By 1945 the contrast between the estranged sides of the family was dramatic, the younger brother’s rise in stature as great as the elder’s decline. The succession was once again secure. In 1947, when Princess Elizabeth married Philip of Greece, who is, like her, a great-great-grandchild of Victoria, it put yet another set of cousins, the Mountbattens, into position to steer the monarchy into the next reign. There were expeditions to Germany after the war by British agents, including Anthony Blunt, apparently to recover incriminating correspondence from the Duke of Windsor. Whatever was found would surely have been destroyed and the fulsomely acknowledged help that Cadbury has received from the royal archives stops at the death of George VI in 1952. Nothing from the present reign or the Windsors’ increasingly dismal postwar life in Paris, Antibes and Palm Beach is included. The recently released images of Princess Elizabeth playing Nazis with her mother and uncle imply nothing at all sinister, but if the Royal Archives were to be less tight-lipped there would be less scope for rumour and sensation. Eventually the brothers came to a cool accommodation but the women never gave an inch and public opinion in Britain was overwhelmingly hostile to the duke and, especially, the duchess.

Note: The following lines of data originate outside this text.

-- ==== Sys2Proof/Machine/DataMovement.lean ====
section
/-! DEFINITION. MOV, LD and ULD (42_data_movement.md). -/

namespace Sys2Proof.Machine

open Sys2Proof

/-- MOV: the source is read first, then the target mode is examined (R160, D20). A write to `pc` is still followed
by the advance (D6; log entry 12). -/
def execMov (f : Fields) (s : State) : Host.Outcome State Fault Refusal :=
  finish (withValue (readSource f s) s fun v => withValue (moveInto f v s) s fun s' => .sequential s')

/-- LD: push the target operand's value (R161). -/
def execLd (f : Fields) (s : State) : Host.Outcome State Fault Refusal :=
  finish (withValue (readTarget f s) s fun v => pushAndAdvance s v)

/-- ULD: the pop comes first and is kept when the store or the target check faults (R162, C5). A write to `pc` is
still followed by the advance (D6; log entry 12). -/
def execUld (f : Fields) (s : State) : Host.Outcome State Fault Refusal :=
  finish
    (match s.popES with
    | none => .raise .stackUnderflow s
    | some (v, popped) => withValue (unloadInto f v popped) popped fun s' => .sequential s')

end Sys2Proof.Machine
end

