/-- That operand makes every Instruction that reads it raise MemoryFault. -/
theorem raisedSomewhere_of_readsTarget {i j : Instr} (hclass : j.opbyte = i.opbyte) (hreads : j.readsTarget = true)
    (hfields : j.fields = targetPastMemory) : RaisedSomewhere i .memoryFault :=
  ⟨j, State.reset, _, hclass, rfl, exec_of_readTarget_error hreads (by rw [hfields]; rfl), rfl⟩

/-- Each fault of R263's table is raised somewhere, with an operand, a stack or a code that asks for it. -/
theorem raisedSomewhere_of_mem_mayRaise {i : Instr} {k : FaultKind} (h : k ∈ i.mayRaise) : RaisedSomewhere i k := by
  cases i with
  | halt f => exact absurd h List.not_mem_nil
  | add f =>
    obtain rfl := List.mem_singleton.mp h
    exact raisedSomewhere_of_readsTarget (j := .add targetPastMemory) rfl rfl rfl
  | sub f =>
    obtain rfl := List.mem_singleton.mp h
    exact raisedSomewhere_of_readsTarget (j := .sub targetPastMemory) rfl rfl rfl
  | mul f =>
    obtain rfl := List.mem_singleton.mp h
    exact raisedSomewhere_of_readsTarget (j := .mul targetPastMemory) rfl rfl rfl
  | div f =>
    obtain rfl | rfl := List.mem_pair.mp h
    · exact raisedSomewhere_of_readsTarget (j := .div targetPastMemory) rfl rfl rfl
    · exact ⟨.div (assemble .ct .ct 0 0), State.reset, _, rfl, rfl, rfl, rfl⟩
  | mov f =>
    obtain rfl | rfl := List.mem_pair.mp h
    · exact ⟨.mov (assemble .ct .ma 0 0xFFFF), State.reset, _, rfl, rfl, rfl, rfl⟩
    · exact ⟨.mov (assemble .ct .ct 0 0), State.reset, _, rfl, rfl, rfl, rfl⟩
  | ld f =>
    obtain rfl := List.mem_singleton.mp h
    exact raisedSomewhere_of_readsTarget (j := .ld targetPastMemory) rfl rfl rfl
  | uld f =>
    obtain rfl | rfl | rfl : k = .stackUnderflow ∨ k = .invalidUnloadTarget ∨ k = .memoryFault := by
      simpa [Instr.mayRaise] using h
    · exact ⟨.uld (assemble .ct .ct 0 0), State.reset, _, rfl, rfl, rfl, rfl⟩
    · exact ⟨.uld (assemble .ct .ct 0 0), { State.reset with es := [0] }, _, rfl, rfl, rfl, rfl⟩
    · exact ⟨.uld targetPastMemory, { State.reset with es := [0] }, _, rfl, rfl, rfl, rfl⟩
  | bz f =>
    obtain rfl := List.mem_singleton.mp h
    exact raisedSomewhere_of_readsTarget (j := .bz targetPastMemory) rfl rfl rfl
  | swi f =>
    obtain rfl := List.mem_singleton.mp h
    exact ⟨.swi (assemble .ct .ct 2 0), State.reset, _, rfl, rfl, rfl, rfl⟩
  | call f =>
    obtain rfl := List.mem_singleton.mp h
    exact raisedSomewhere_of_readsTarget (j := .call targetPastMemory) rfl rfl rfl
  | ret f =>
    obtain rfl := List.mem_singleton.mp h
    exact ⟨.ret (assemble .ct .ct 0 0), State.reset, _, rfl, rfl, rfl, rfl⟩
  | nop b f => exact absurd h List.not_mem_nil

/-- Settles O38: `Effect.of_faulted` raises listed kinds only, and the witnesses show each of them. -/
theorem faultsByInstruction : Obligations.FaultsByInstruction := by
  unfold Obligations.FaultsByInstruction
  refine ⟨fun i s t k hrunning h hfault => ?_, fun i k hlisted => raisedSomewhere_of_mem_mayRaise hlisted⟩
  have he : Effect s i (.next t) := h ▸ exec_effect i s
  obtain ⟨hlisted, _⟩ | ⟨f, _, _, rfl, _, ⟨_, rfl⟩ | ⟨_, _, rfl⟩, _⟩ := he.of_faulted hrunning hfault
  · exact hlisted
  · simp [Instr.mayRaise]
  · simp [Instr.mayRaise]

/-- Settles O39: a fault is taken in the state before the dispatch, or by ULD in that state after its pop. -/
theorem faultIsPrecise : Obligations.FaultIsPrecise := by
  unfold Obligations.FaultIsPrecise
  intro s t k h hfault
  obtain ⟨hrunning, ⟨k', hfetch, rfl⟩ | ⟨i, hfetch, he⟩⟩ := step_effect h
  · cases hfault
    exact ⟨rfl, .inl ⟨hfetch, rfl, rfl⟩⟩
  · obtain ⟨_, _, rfl⟩ | ⟨f, l, v, rfl, htop, hkind, rfl⟩ :=
      he.of_faulted ((s.emitTrace_status i).trans hrunning) hfault
    · refine ⟨?_, .inr ⟨i, hfetch, rfl, .inl (s.emitTrace_es i)⟩⟩
      rw [s.emitTrace_eq i]
      rfl
    · rw [State.emitTrace_es] at htop
      refine ⟨?_, .inr ⟨_, hfetch, rfl, .inr ⟨f, v, rfl, htop, hkind.imp And.right fun h => h.2.2⟩⟩⟩
      rw [s.emitTrace_eq]
      rfl

/-- An Instruction that reads past memory raises MemoryFault, the target's fault first. -/
theorem exec_of_readsPastMemory {i : Instr} (h : ReadsPastMemory i) (s : State) :
    exec i s = .next (s.takeFault .memoryFault) := by
  obtain ⟨hreads, hma, himm⟩ | ⟨hreads, hma, himm⟩ := h
  · exact exec_of_readTarget_error hreads (readOperand_error_iff.mpr ⟨hma, himm, rfl⟩)
  · have hsource : readSource i.fields s = .error .memoryFault := readOperand_error_iff.mpr ⟨hma, himm, rfl⟩
    obtain ⟨a, ha⟩ | ⟨htma, htimm, ht⟩ := readOperand_cases i.fields.tgt i.fields.timm s
    · exact exec_of_readSource_error hreads (fun _ => ⟨a, ha⟩) hsource
    · cases htarget : i.readsTarget with
      | true => exact exec_of_readTarget_error htarget ht
      | false => exact exec_of_readSource_error hreads (by simp [htarget]) hsource

/-- Settles O37: `Effect.of_faulted` gives the three situations, and in each of them the step's answer is the fault. -/
theorem memoryFaultExactlyWhen : Obligations.MemoryFaultExactlyWhen := by
  unfold Obligations.MemoryFaultExactlyWhen
  intro s t h
  obtain ⟨hrunning, ⟨k, hfetch, rfl⟩ | ⟨i, hfetch, hexec⟩⟩ := step_next h
  · obtain ⟨hpast, hread⟩ | ⟨_, hread⟩ := memRead48_cases s.mem s.pc
    · cases hfetch.symm.trans (fetchInstr_of_memRead48_error hread)
      exact ⟨fun _ => .inl hpast, fun _ => rfl⟩
    · cases hfetch.symm.trans (fetchInstr_of_memRead48_ok hread)
  · refine ⟨fun hfault => .inr ⟨i, hfetch, ?situation⟩, ?raised⟩
    case situation =>
      have he : Effect (s.emitTrace i) i (.next t) := hexec ▸ exec_effect i _
      obtain ⟨_, hmemory, _⟩ | ⟨f, l, v, rfl, htop, ⟨_, hk⟩ | ⟨hma, himm, _⟩, _⟩ :=
        he.of_faulted ((s.emitTrace_status i).trans hrunning) hfault
      · exact (hmemory rfl).imp_right .inl
      · cases hk
      · rw [State.emitTrace_es] at htop
        exact .inr (.inr ⟨f, rfl, hma, himm, by simp [htop]⟩)
    case raised =>
      rintro (hpast | ⟨j, hj, hsituation⟩)
      · obtain ⟨_, hread⟩ | ⟨hfits, _⟩ := memRead48_cases s.mem s.pc
        · cases hfetch.symm.trans (fetchInstr_of_memRead48_error hread)
        · omega
      · cases hfetch.symm.trans hj
        obtain htarget | hsource | ⟨f, rfl, hma, himm, hne⟩ := hsituation
        · cases hexec.symm.trans (exec_of_readsPastMemory (.inl htarget) _)
          rfl
        · cases hexec.symm.trans (exec_of_readsPastMemory (.inr hsource) _)
          rfl
        · have htop := (List.dropLast_append_getLast hne).symm
          cases hexec.symm.trans (execUld_of_max (s := s.emitTrace (.uld f)) ((s.emitTrace_es _).trans htop) hma himm)
          rfl

/-! ## Progress (R262) -/

/-- A Running step whose fetch answers is the Instruction's execution after its trace line (R111, R121). -/
theorem step_of_fetchInstr_ok {s : State} {i : Instr} (hrunning : s.status = .running) (hfetch : fetchInstr s = .ok i) :
    step s = exec i (s.emitTrace i) := by
  simp only [step, hrunning, hfetch]

/-- Settles O46: an unbounded stack has room, so no effect is a refusal. -/
theorem runningEngineAlwaysSteps : Obligations.RunningEngineAlwaysSteps := by
  unfold Obligations.RunningEngineAlwaysSteps
  intro s hrunning hes hcs
  cases hfetch : fetchInstr s with
  | error k => exact ⟨_, step_of_fetchInstr_error hrunning hfetch⟩
  | ok i =>
    have he := exec_effect i (s.emitTrace i)
    rw [step_of_fetchInstr_ok hrunning hfetch]
    generalize exec i (s.emitTrace i) = answer at he
    cases he
    case refusedES hfull => simp [hes, hasRoom] at hfull
    case refusedCS hfull => simp [hcs, hasRoom] at hfull
    all_goals exact ⟨_, rfl⟩

/-! ## Call and return (R183) -/

/-- A step from and to a call stack of at least `d` addresses keeps the lowest `d`. -/
theorem step_take_cs {s t : State} {d : Nat} (h : step s = .next t) (hs : d ≤ s.cs.length) (ht : d ≤ t.cs.length) :
    t.cs.take d = s.cs.take d := by
  obtain hsame | ⟨_, hpush, _⟩ | ⟨_, hpop, _⟩ := (stacksMoveByOneValue s t h).2
  · rw [hsame]
  · rw [hpush, List.take_append_of_le_length hs]
  · rw [hpop, List.take_append_of_le_length ht]

theorem le_length_of_stepsAbove {d n : Nat} {s u : State} (h : stepsAbove d n s = some u) : d ≤ s.cs.length := by
  by_contra hlow
  cases n <;> simp [stepsAbove, hlow] at h

/-- So does a run that stays at or above that depth, by induction on its steps. -/
theorem stepsAbove_take_cs {d n : Nat} {s u : State} (h : stepsAbove d n s = some u) :
    u.cs.take d = s.cs.take d := by
  induction n generalizing s with
  | zero =>
    have hs := le_length_of_stepsAbove h
    rw [stepsAbove, if_pos hs] at h
    cases h
    rfl
  | succ n ih =>
    have hs := le_length_of_stepsAbove h
    rw [stepsAbove, if_pos hs] at h
    cases hstep : step s with
    | next t =>
      rw [hstep] at h
      exact (ih h).trans (step_take_cs hstep hs (le_length_of_stepsAbove h))
    | fault r => rw [hstep] at h; cases h
    | refused r => rw [hstep] at h; cases h

/-- A CALL that goes on Running pushed its return address. -/
theorem step_call_cs {s t : State} {f : Fields} (hfetch : fetchInstr s = .ok (.call f)) (h : step s = .next t)
    (hgoesOn : t.status = .running) : t.cs = s.cs ++ [s.pc + 6] := by
  obtain ⟨_, ⟨k, hfault, _⟩ | ⟨i, hi, he⟩⟩ := step_effect h
  · cases hfetch.symm.trans hfault
  · cases hfetch.symm.trans hi
    cases he
    case called => rw [State.emitTrace_cs, State.emitTrace_pc]; rfl
    case raised => cases hgoesOn
    case pushed hclass => simp at hclass
    case continued hclass => simp at hclass

/-- A Running engine at a RET with an address on the call stack continues there. -/
theorem step_ret {s : State} {g : Fields} {l : List Word} {r : Word} (hrunning : s.status = .running)
    (hfetch : fetchInstr s = .ok (.ret g)) (htop : s.cs = l ++ [r]) :
    step s = .next { s.emitTrace (.ret g) with cs := l, pc := r } := by
  rw [step_of_fetchInstr_ok hrunning hfetch]
  exact (retPopsCallStack g _).1 l r ((s.emitTrace_cs _).trans htop)

/-- Settles O30: the run keeps the stack the CALL left, so the RET pops the CALL's own return address. -/
theorem callReturnSymmetry : Obligations.CallReturnSymmetry := by
  unfold Obligations.CallReturnSymmetry
  intro s t u f g n hcall hstep hgoesOn hrun hdepth hrunning hret
  have hkept : u.cs = t.cs := by
    have htake := stepsAbove_take_cs hrun
    rwa [List.take_length, ← hdepth, List.take_length] at htake
  have htop : u.cs = s.cs ++ [s.pc + 6] := hkept.trans (step_call_cs hcall hstep hgoesOn)
  exact ⟨_, step_ret hrunning hret htop, rfl, rfl, (u.emitTrace_status _).trans hrunning⟩

end Sys2Proof.Machine
end

section
/-! PROOFS. Numbers as text (44_system.md R204, 45_state_renderer.md R222, R228): the digits spell the number without a
leading zero, and so do their characters. -/

namespace Sys2Proof.Machine

open Sys2Proof

/-! ## Digits -/

/-- Digits, most significant first, that are below the base, spell the number and begin with 0 only alone. -/
structure Spells (base : Nat) (ds : List Nat) (n : Nat) : Prop where
  lt_base : ∀ d ∈ ds, d < base
  value : ds.foldl (fun acc d => base * acc + d) 0 = n
  ne_nil : ds ≠ []
  no_leading_zero : ds.head? = some 0 → ds = [0]

/-- A number below the base is spelled by its one digit. -/
theorem Spells.of_lt {base n : Nat} (h : n < base) : Spells base [n] n where
  lt_base := by simpa using h
  value := by simp
  ne_nil := by simp
  no_leading_zero := by simp

/-- The last digit of a number not below the base follows those of its quotient. -/
theorem Spells.concat {base n : Nat} {ds : List Nat} (hbase : 0 < base) (hn : base ≤ n)
    (h : Spells base ds (n / base)) : Spells base (ds ++ [n % base]) n where
  lt_base := by
    intro d hd
    obtain hd | rfl : d ∈ ds ∨ d = n % base := by simpa using hd
    · exact h.lt_base d hd
    · exact Nat.mod_lt n hbase
  value := by rw [List.foldl_append, h.value, List.foldl_cons, List.foldl_nil, Nat.div_add_mod]
  ne_nil := by simp
  no_leading_zero := by
    rw [List.head?_append_of_ne_nil ds h.ne_nil]
    intro hhead
    have hquotient : n / base = 0 := by rw [← h.value, h.no_leading_zero hhead]; simp
    exact absurd hquotient (Nat.div_pos hn hbase).ne'

/-- The fuel suffices: a quotient by 2 or more is smaller than the number. -/
theorem digitsFuel_spells {base fuel n : Nat} (hbase : 2 ≤ base) (hfuel : n < fuel) :
    Spells base (digitsFuel base fuel n) n := by
  induction fuel generalizing n with
  | zero => omega
  | succ fuel ih =>
    rw [digitsFuel]
    split
    case isTrue hlt => exact .of_lt hlt
    case isFalse hge =>
      have hsmaller : n / base < n := Nat.div_lt_self (by omega) hbase
      exact .concat (by omega) (by omega) (ih (by omega))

If the story fell short of tragedy, the abdication and its aftermath acquired the symmetry of parable. The dogged, decent tortoise of York in the end outstripped the vain hare of Windsor. With a sense of narrative more instinctive than considered, the king set out the logic that had brought them all to this point as he explained yet again why Wallis could not have the title HRH. If she were a princess now, she could have been a queen in 1936. The moral of the fable would have been lost, or as he put it, it ‘would not make sense of the past’.